Provider exclusions aren't rising — but they cluster around distressed operators

New additions to the OIG exclusion list are flat to declining — down 2.4% year-over-year through April 2026, and down 18.7% across full-year 2024 to 2025. The count is not the story. What concentrates is the composition: new exclusions cluster in facilities already showing the balance-sheet markers of financial distress.

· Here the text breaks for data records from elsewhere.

-- ==== Sys2Proof/Machine/Kennel.lean ====
section
/-! DEFINITION. The quarantine (12 R383, R384): its entry, the drain of DMA, and the release, for a session or for one unit. -/
namespace Sys2Proof.Machine
open Sys2Proof

/-! ## Entry -/

/-- The units that session n holds. -/
def State.unitsOf (s : State) (n : Nat) : List Nat := those 101 (s.holds n)

/-- Requests of a camera that end without a frame (10 R319, 12 R383): those of the contexts, and where the camera itself
is revoked the others too. -/
def State.camCut (s : State) (c : Nat) (cs : List (Nat × Nat)) (all : Bool) : State :=
  let cut := fun (src : TrigSrc) => match src with
    | .program q k => cs.contains (q, k)
    | _ => all
  s.modCam c (fun x =>
    let x := { x with queue := x.queue.filter (fun r => !cut r.src) }
    match x.pulse with
    | some r => if cut r.src && !x.answered then { x with pulse := none } else x
    | none => x)

/-- A calibration of the session, or of a revoked unit, ends without effect (15 R442). -/
def State.calCut (s : State) (n : Nat) (whole : Bool) (units : List Nat) : State :=
  { s with cal := { s.cal with runs := s.cal.runs.map (fun r =>
      let u := if r.proc = 1 then [r.target] else if r.proc = 2 then [uSeq r.target, uCam r.target2]
        else if r.proc = 3 || r.proc = 4 then [uCam r.target] else []
      if r.st != .free && ((whole && r.session == n) || u.any units.contains) then { r with st := .closing, aborted := true } else r) } }

/-- The quarantine of session n, or (without `whole`) of some of its units, is entered: streams, axes, camera requests and
calibrations stop, and 8 ticks later, when the entry reaches LCLK, its contexts, swaths and requests end (12 R383).
[log 101: DEDUCED; log 102: DEDUCED] -/
def State.quarantine (s : State) (n : Nat) (units : List Nat) (whole : Bool) : State :=
  let cs := s.ctxsOf n (fun q => whole || units.contains (uSeq q))
  let s := s.after (s.now + 8 * qTick) (.flush n units whole)
  let s := s.each (units.filter (· < 64)) State.strCancel
  let s := s.each (those 8 (fun a => units.contains (uAx a))) (fun s a =>
    if s.motRefusal a .production .stop = 0 then s.after (s.stepEdge 0) (.motion a .stop) else s)
  let s := s.each (List.range 4) (fun s c => s.camCut c cs (units.contains (uCam c)))
  s.calCut n whole units

/-! ## The drain -/

/-- A DMA access for one of the ports, or a table walk of the session, is in flight. -/
def State.inFlight (s : State) (n : Nat) (units : List Nat) (whole : Bool) : Bool :=
  (units.filter (· < 64)).any (fun p => !(vget s.str p).reads.isEmpty) ||
    (whole && s.xlt.walks.any (fun w => w.session == n))

/-- After the drain (04 R101; 07 R219): translations of the session are invalidated, rings flush, DROP is sent, result
queues empty. Accesses still in flight are cut off. -/
def State.drain (s : State) (n : Nat) (units : List Nat) (whole : Bool) : State :=
  let s := s.when whole (fun s =>
    (s.tlbDrop n (fun _ => true)).modXlt (fun x => { x with walks := x.walks.filter (fun w => w.session != n) }))
  let s := s.each (units.filter (· < 64)) (fun s p =>
    let s := (s.ringFlushTo p (vget s.ring p).base).modStr p (fun x => { x with reads := [] })
    s.when (s.inService p) (fun s => s.sendDrop p))
  s.each (those 4 (fun c => units.contains (uCam c))) (fun s c => s.modCam c (fun x => { x with rq := [], rqLost := none }))

/-- The quarantine of session n or one of its units drains once its entry has reached LCLK and nothing is in flight.
[log 101: DEDUCED] -/
def State.drainIf (s : State) (n : Nat) : State :=
  let here := fun (t : Nat) => s.due t (8 * qTick)
  let s := match (s.ses n).kennel with
    | some k => if k.drained || !here k.entry || s.inFlight n (s.unitsOf n) true then s
        else (s.drain n (s.unitsOf n) true).modSess n (fun x => { x with kennel := some { k with drained := true } })
    | none => s
  s.each (s.mgt.revs.filter (fun r => r.session == n && !r.drained && here r.entry)) (fun s r =>
    if s.inFlight n [r.unit] false then s
    else (s.drain n [r.unit] false).modMgt (fun m => { m with
      revs := m.revs.map (fun x => if x.unit == r.unit then { x with drained := true } else x) }))

/-- Session n enters the quarantine: it is open no longer (12 R383).
[log 101: DEDUCED] -/
def State.kennelEnter (s : State) (n : Nat) : State :=
  if (s.ses n).st == .free || (s.ses n).st == .kennel then s
  else
    let s := s.modSess n (fun x => { x with st := .kennel, kennel := some { entry := s.now }, invals := [] })
    let s := s.modXlt (fun x => { x with direct := x.direct.map (fun d => if d == some n then none else d) })
    s.quarantine n (s.unitsOf n) true

/-- One unit enters the quarantine; its session stays open. A unit that no session holds stays as it is.
[log 102: DEDUCED] -/
def State.unitRevoke (s : State) (u : Nat) : State :=
  match s.holder u with
  | none => s
  | some n =>
    let s := s.modMgt (fun m => { m with
      claims := vset m.claims u none, revs := m.revs ++ [{ unit := u, session := n, entry := s.now }] })
    s.quarantine n [u] false

/-- The reads of port p's stream that complete in this very instant: the completion wins over the cut-off (12 R385).
[log 6: DESIGN CHOICE] -/
def State.completing (s : State) (p : Nat) : Nat :=
  (s.atOnce.filter (fun c => match c with
    | .dmaReadCompletion _ k _ => k.val == p
    | _ => false)).length

/-- DMA of session n's units that is still in flight is cut off and reported (12 R383); `whole` takes its walks as well. -/
def State.dmaCut (s : State) (n : Nat) (units : List Nat) (whole : Bool) : State :=
  let ports := (units.filter (· < 64)).filter (fun p => s.completing p < (vget s.str p).reads.length)
  let walks := whole && s.xlt.walks.any (fun w => w.session == n) && !s.atOnce.any (fun c => match c with
    | .tableWalkDone _ _ => true
    | _ => false)
  s.when (!ports.isEmpty || walks) (fun s =>
    ((s.postSteward (s.ev 2 0x0118 n)).each ports (fun s p =>
      s.modStr p (fun x => { x with reads := x.reads.take (s.completing p) }))).modXlt
      (fun x => { x with walks := x.walks.filter (fun w => !walks || w.session != n) }))

/-- KENNEL_CUTOFF (12 R383): 2 ms after entry, DMA still in flight is cut off and reported; the drain follows. -/
def State.kennelCutoff (s : State) (n : Nat) : State :=
  let s := match (s.ses n).kennel with
    | some k => if !k.drained && s.due k.entry (2 * qMs) then s.dmaCut n (s.unitsOf n) true else s
    | none => s
  let s := s.each (s.mgt.revs.filter (fun r => r.session == n && !r.drained && s.due r.entry (2 * qMs)))
    (fun s r => s.dmaCut n [r.unit] false)
  s.drainIf n

/-! ## Release -/

/-- Ports whose energy-table region session n owned: its pinned pages are the session's.
[log 103: DEDUCED] -/
def State.regionsOf (s : State) (n : Nat) : List Nat :=
  those 64 (fun p => bit (s.reg (etBase p)) 0 && (vget s.fp p).pins.any (s.pageHeld n))

/-- The release commits (06 R196; 12 R383, R384): EN = 0 for the ports. A READY port keeps its live copy until the push of
the all-zero table is complete.
[log 103: DEDUCED] -/
def State.releasePorts (s : State) (ports : List Nat) : State :=
  if ports.isEmpty then s
  else
    let s := s.goLive ports [] (ports.map (fun p => (etBase p, setBits (s.reg (etBase p)) 0 0 0)))
    s.each ports (fun s p =>
      let ready := s.inService p
      let s := s.modFp p (fun f => { f with
        pins := [], pinsNew := [], released := ready, live := if ready then f.live else [],
        liveErr := if ready then f.liveErr else [], liveBad := ready && f.liveBad })
      if ready then s else s.pushAgain p)

/-- Every DRAM page of session n returns to the free pool, to be filled with zeros again (12 R384; 13 R401). -/
def State.freePages (s : State) (pages : List Nat) : State :=
  let due := s.mem.retireDue.filter pages.contains
  let s := s.modMem (fun m => { m with
    owner := m.owner.filter (fun x => !pages.contains x.1), filled := m.filled.filter (fun p => !pages.contains p) })
  s.each due State.retirePage

/-- The pages of session n. -/
def State.pagesOf (s : State) (n : Nat) : List Nat := (s.mem.owner.filter (fun x => x.2 == n + 1)).map (·.1)

/-- An uncorrectable word of session n's state (13 R405): reported, and the session enters the quarantine. -/
def State.sessionEcc (s : State) (n : Nat) : State :=
  ((s.sramUeHit (Config.sessionIndex n) (sramPart (Config.sessionIndex n))).kennelEnter n).modMem (fun m => { m with
    sessBad := m.sessBad.filter (· != n) })

/-- KENNEL_RELEASE (12 R383): once the drain is done, 20 ms after entry at the latest, which the sender keeps; its commit does not begin in a
management-plane interruption (01 R13), so the release follows it.
[log 99: DEDUCED; log 101: DEDUCED] -/
def State.kennelRelease (s : State) (n : Nat) : State :=
  if s.safe.mgmtDown.isSome then s
  else
  let s := s.drainIf n
  let s := match (s.ses n).kennel with
    | some k =>
      if !k.drained then s
      else
        let s := (s.releasePorts (s.regionsOf n)).freePages (s.pagesOf n)
        let s := s.modMgt (fun m => { m with claims := m.claims.map (fun h => if h == some n then none else h) })
        let s := s.modSess n (fun x => { crec := x.crec })
        s.postSteward (s.ev 2 0x0119 n)
    | none => s
  s.each (s.mgt.revs.filter (fun r => r.session == n && r.drained)) (fun s r =>
    let s := s.releasePorts ((s.regionsOf n).filter (· == r.unit))
    let s := s.modMgt (fun m => { m with revs := m.revs.filter (fun x => x.unit != r.unit) })
    s.postSteward (s.ev 2 0x0119 n none (wd r.unit)))

/-- PERST of function f (16 R471; 18 R519): its sessions enter the quarantine, and pending MSI-X bits are discarded. -/
def State.perst (s : State) (f : Nat) : State :=
  let s := { s with msix := vmod s.msix f (fun m => { m with pending := [] }) }
  s.each (those 256 (fun n => !(s.ses n).net && (s.ses n).fn == f)) State.kennelEnter

/-- NET_ADDRESS_CHANGE (18 R515): 1 ms after the response the new address is in force, and sessions of the old one enter
the quarantine. -/
def State.netChange (s : State) (q : Nat) : State :=
  let x := vget s.net q
  match x.change with
  | none => s
  | some a =>
    if !s.due x.changeAt qMs then s
    else
      let s := { s with net := vset s.net q { addr := a } }
      s.each (those 256 (fun n => (s.ses n).net && (s.ses n).ethPort == q)) State.kennelEnter

/-! ## Commands -/

def execKennelCutoff (e : Env) (n : Fin 256) (s : State) : Host.Outcome State Fault Refusal := .next ((s.arrive e).kennelCutoff n)
def execPerst (e : Env) (f : Fin 4) (s : State) : Host.Outcome State Fault Refusal := .next ((s.arrive e).perst f)
def execNetAddressChange (e : Env) (port : Fin 8) (s : State) : Host.Outcome State Fault Refusal := .next ((s.arrive e).netChange port)

end Sys2Proof.Machine
end

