-- ==== Sys2Proof/Certificates/Slice0/Obligations.lean ====
section
/-! DEFINITION. The statements for the provers. In each, u is the state at the command's instant (the state s with the
command's environment arrived), v the state after a request has passed its checks, and w or t the state that a step answers. -/
open Sys2Proof Sys2Proof.Machine

/-- One step with command c at the front of the queue is exec of c on the state with the rest of the queue. No command
stops the block: every step answers a next state. -/
def Obligations.StepRunsTheFrontCommand : Prop :=
  (∀ (s : State) (c : Instr) (rest : List Instr), s.pending = c :: rest → step s = exec c { s with pending := rest }) ∧
  (∀ s : State, SafeStep s)

/-- On an empty queue one LCLK tick of four quanta passes, and the queue stays empty; where nothing is on its way, no
record waits to be stored and no firmware switch waits, contexts, sequencers, streams, rings, encoders, links,
sessions, generations, causes and memories are as they were. The idle tick is the model's choice (assumption 1). -/
def Obligations.EmptyQueueLetsOneTickPass : Prop :=
  (∀ s : State, s.pending = [] → ∃ t, step s = .next t ∧ t.pending = []) ∧
  (∀ s : State, s.pending = [] → s.Calm → s.pws.fwWait = none → ∃ t, step s = .next t ∧ t.now = s.now + 4 ∧ t.out = [] ∧
    t.ctx = s.ctx ∧ t.seq = s.seq ∧ t.str = s.str ∧ t.ring = s.ring ∧ t.enc = s.enc ∧ t.place = s.place ∧ t.fp = s.fp ∧
    t.fire = s.fire ∧ t.kl = s.kl ∧ t.head = s.head ∧ t.cam = s.cam ∧ t.hlt = s.hlt ∧ t.sess = s.sess ∧ t.mgt = s.mgt ∧
    t.safe = s.safe ∧ t.mem = s.mem ∧ t.xlt = s.xlt ∧ t.keys = s.keys ∧ t.nv = s.nv ∧ t.pws = s.pws ∧ t.cal = s.cal ∧
    t.msix = s.msix ∧ t.net = s.net ∧ t.phase = s.phase ∧
    (∀ a, memByte t.dram a = memByte s.dram a) ∧ ∀ (f : Fin 4) (a : Nat), memByte (vget t.hostMem f) a = memByte (vget s.hostMem f) a)

/-- At reset the memories are in their canonical form. -/
def Obligations.ResetMemoryCanonical : Prop :=  State.reset.MemOk

/-- Every step keeps the canonical form of device DRAM, of the hosts' memories and of the non-volatile store. -/
def Obligations.MemoryFormKeptByEveryStep : Prop :=  ∀ s t : State, s.MemOk → step s = .next t → t.MemOk

/-- Every step takes exactly the command at the front of the queue away, and puts none in. -/
def Obligations.StepTakesOneCommand : Prop :=  ∀ s t : State, step s = .next t → t.pending = s.pending.tail

/-- What reset leaves, as the spec states it: every register at the reset value of the register index (18 R510), every
context FREE and no swath open (02 R29, R27), every HVEN bit 0 (06 R201), every encoder STILL with count 0 (05 R170),
every port DOWN (07 R240), every axis DISABLED (10 R327), every session FREE (11 R360), generation 1 (12 R361), and no
claim held. -/
def Obligations.ResetState : Prop :=
  (∀ a : Nat, State.reset.reg a = resetWord a) ∧
  (∀ (q : Fin 16) (c : Fin 64), (State.reset.ctxOf q c).st = .free) ∧
  (∀ q : Fin 16, (vget State.reset.seq q).swst = .closed ∧ (vget State.reset.seq q).evbits = 0) ∧
  (∀ g : Fin 8, vget State.reset.fire.hven g = false) ∧
  (∀ c : Fin 4, (vget State.reset.enc c).st = .still ∧ (vget State.reset.enc c).count = 0) ∧
  (∀ p : Fin 64, (vget State.reset.kl p).st = .down ∧ (vget State.reset.str p).en = false) ∧
  (∀ a : Fin 8, (vget State.reset.ax a).st = .disabled) ∧
  (∀ n : Fin 256, (vget State.reset.sess n).st = .free) ∧
  (∀ u : Fin 101, State.reset.holder u = none ∧ vget State.reset.mgt.unitGen u = 1) ∧
  State.reset.mgt.gen = 1 ∧ State.reset.pending = []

BY FONTEUM RESEARCH BUREAU · MAY 5, 2026 · 7 MIN READ · ASSERTED VIA SLSA L2REVIEWED BY DR. JENNIFER MONTECILLO, MDSNAPSHOT 2026-05-01 · DOI 10.5072/fonteum/leie-2026-q1 · LAST UPDATED MAY 5, 2026
OIG LEIE · 2026-05-01
Reviewed by Dr. Jennifer Montecillo, MD, non-practicing medical reviewer. Gullas College of Medicine, 2019. Non-practicing medical reviewer focused on source interpretation, terminology, and limitations language. About our reviewers →
Reproduce this study →
Built on OIG LEIE · snapshot 2026-05-01 · reproducible · re-derive the figures yourself
Key findings
2.4%
decline in new OIG LEIE exclusion additions year-over-year through April 2026
oig-leie · CMS
18.7%
decline in new exclusions across full-year 2024 (3,134) to 2025 (2,549)
oig-leie · CMS
2.4×
more likely — institutional exclusions attached to already-distressed operators vs financially stable ones
oig-leie · CMS
On this page
Joining exclusions to enrollmentWhy the clustering mattersMethodologyLimitationsSources

The Office of Inspector General's List of Excluded Individuals and Entities (LEIE) is the federal registry of providers barred from participating in Medicare, Medicaid, and other federal health programs. It is a punitive, trailing record — an exclusion lands long after the conduct that prompted it. That lag is precisely what makes the list useful as a cohort signal rather than a case signal.

Through April 2026, new additions to the LEIE were essentially flat — down 2.4% against the same period in 2025, and down 18.7% across full-year 2024 (3,134 additions) to 2025 (2,549). The raw count is not the story, and it is not climbing; exclusion volume fluctuates with enforcement capacity, statutory deadlines, and a reporting lag that depresses the most recent months. The structure is the story.

New LEIE additions by month, 2024–2026, with 12-month trailing average
New LEIE additions by month, 2024–2026, with 12-month trailing average Source: OIG LEIE · snapshot 2026-05.

Joining exclusions to enrollment

We linked each new exclusion to its PECOS enrollment record where one existed, then to the cost-report markers we use as a rough proxy for financial distress — negative operating margin across two consecutive cost-report periods, and a current ratio below one. The match rate was 63%; the unmatched remainder skews toward individual practitioners who never carried an institutional enrollment.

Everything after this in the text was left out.